Abogó, además, por el reparto de tierras baldías y por la desamortización de bienes eclesiásticos pero disintió de las reformas como la de Mendizábal y Espartero, por considerar que hacer un reparto de tierras por el método de subasta sólo podía favorecer a las grandes fortunas, que de esta manera acaparaban el mayor número de propiedades desamortizadas, en lugar de llegar a quienes querían y podían trabajarlas. Muy al contrario, su propuesta de reparto de tierras se articulaba a través de cooperativas de pequeños propietarios de cada localidad que pudieran pagar un canon anual, lo que proporcionaría la oportunidad de acceder a la propiedad a jornaleros que sólo podían labrar las tierras ajenas, y no siempre. Lamentablemente, su iniciativa no salió adelante.


Presidente del Congreso

Orense nunca quiso ostentar cargo alguno en la Administración, a pesar de que tuvo numerosos llamamientos para ello, aunque sí desempeñó un papel importante como presidente del Congreso de los Diputados en junio de 1873. Esa responsabilidad le duró escasamente doce días, pero en ellos tuvo el honor de leer la proclamación de la I República Federal Española por la que tanto luchó. Al día siguiente dimitió.
La pertenencia a instituciones de todo tipo refleja su activismo social y político. Era presidente de la Sociedad Abolicionista, del Casino Republicano de Madrid, del Partido Demócrata Español o de la Fundación Argüelles, lo que le granjeó amistades en todos los partidos y sensibilidades políticas, que siempre le consideraron adversario pero nunca enemigo.

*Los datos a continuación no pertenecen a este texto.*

/-! ### The plan of a launch -/

/-- What steps 2.1 to 2.4 of R75 and the binding decide, before anything is written. -/
structure Plan where
  record : LaunchRec
  objs : List Obj
  slots : List Nat
  deriving Repr

/-- The objects of a launch, in launch order (R341). -/
def State.launchObjs (s : State) (r : LaunchRec) : Option (List Obj) :=
  ((r.objaddr, r.base) :: (upFrom 0 r.nxobj).map fun k => (s.fld (r.xlist + 16 * k) 8, s.fld (r.xlist + 16 * k + 8) 8)).mapM
    fun p => s.readObj p.1 p.2

/-- The world rule of R72 and R341. -/
def LaunchRec.worldOk (r : LaunchRec) (signed : List (Obj × Nat)) : Bool :=
  r.world == 0 || signed.all fun p => bitOf p.1.flags 1 && p.2 == 0

/-- The virtual dies that the entries ask for. -/
def LaunchRec.wanted (r : LaunchRec) : List VDie :=
  r.vdies.map fun v => { cls := (clsOf v.cls).getD .md, cells := v.cells, want := v.slot, slot := 0 }

/-- An error without an index. -/
def err (code : Nat) : Nat × Nat := (code, noIdx)

/-- Steps 2.1 to 2.4 of R75, and the binding of R79 to R81. An object without the COMPMASK bit is error 0x01, by R64 and step 2.3,
where R341 says 0x04 of a further one; a priority entry with more CELLS than the running launch has on its slot is accepted,
since no rule checks it. A launch that waits for its re-run counts as running (R75, R81). The manual gives no order between step 1 of
R79 and the fenced BD of R158: a record that fails both gets 0x05, before the 0x04 of its slots.
DESIGN CHOICE (notes/assumptions/21.md). -/
def State.planLaunch (s : State) (a : Nat) : Except (Nat × Nat) Plan := do
  let r := s.readRec a
  need (err 4) (s.recForm a)
  let objs ← match s.launchObjs r with | some l => .ok l | none => .error (err 2)
  need (err 2) (objs.all fun o => (s.signer o).isSome)
  need (err 1) (objs.all s.objOk && (match objs with | o :: _ => s.placeTableOk o (r.vdies.map VdieEnt.cells) | [] => true))
  let signed := objs.map fun o => (o, (s.signer o).getD 0)
  need (err 3) (r.worldOk signed)
  need (err 4) (r.levelsOk && r.ctxOk r.ctx0 && r.ctxOk r.ctx1 && r.ctxDisjoint && s.cbOk r && s.basesOk objs && s.mapsOk r objs)
  need (err 4) ((upFrom 0 r.nxobj).all fun k => s.fld (r.xlist + 16 * k) 8 % 64 == 0)
  need (err 4) (match objs with | o :: _ => r.vdies.all (s.entryOk o) && !o.placeShort r.nvdie | [] => false)
  let running := s.main.filter fun l => l.started || l.rerunAt.isSome
  let run := running.getD {}
  need (err 4) (r.prio == 0 || running.isNone || r.prioOk run)
  need (err 5) (r.cb.zipIdx.all fun p => p.1.2 == 0 || s.good (13 + p.2))
  need (err 5) (r.prio == 0 || running.isSome)
  let only := if r.prio = 1 then some (run.vdies.map VDie.slot) else none
  match s.place (r.ctx0.high || r.ctx1.high) only r.wanted with
  | .error e => .error (err e)
  | .ok slots =>
    need (err 4) (r.prio == 0 || (List.zip r.vdies slots).all fun p => prioSemsOk r.ctx0 p.1.cells run p.2)
    .ok { record := r, objs := objs, slots := slots }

Las crónicas parlamentarias y periodísticas lo retratan como un diputado brillante en las réplicas, con un tono socarrón. Su abundante obra escrita revela un pensamiento lúcido y avanzado a su tiempo, influido sin duda por el mundo anglosajón en el que se formó durante en su juventud. En 1880, y en otro mes de octubre, José María Orense fallecía en El Astillero.
Quizá sea uno de los personajes cántabros de los que menos se ha hecho para divulgar su figura pero su legado y pensamiento económico y político, afortunadamente, han llegado hasta nuestros días.
Decía Eduardo Benot, amigo y discípulo de Orense: “Feliz quien deja al morir algo más que lo que halló al nacer”. Sin duda hablaba de él.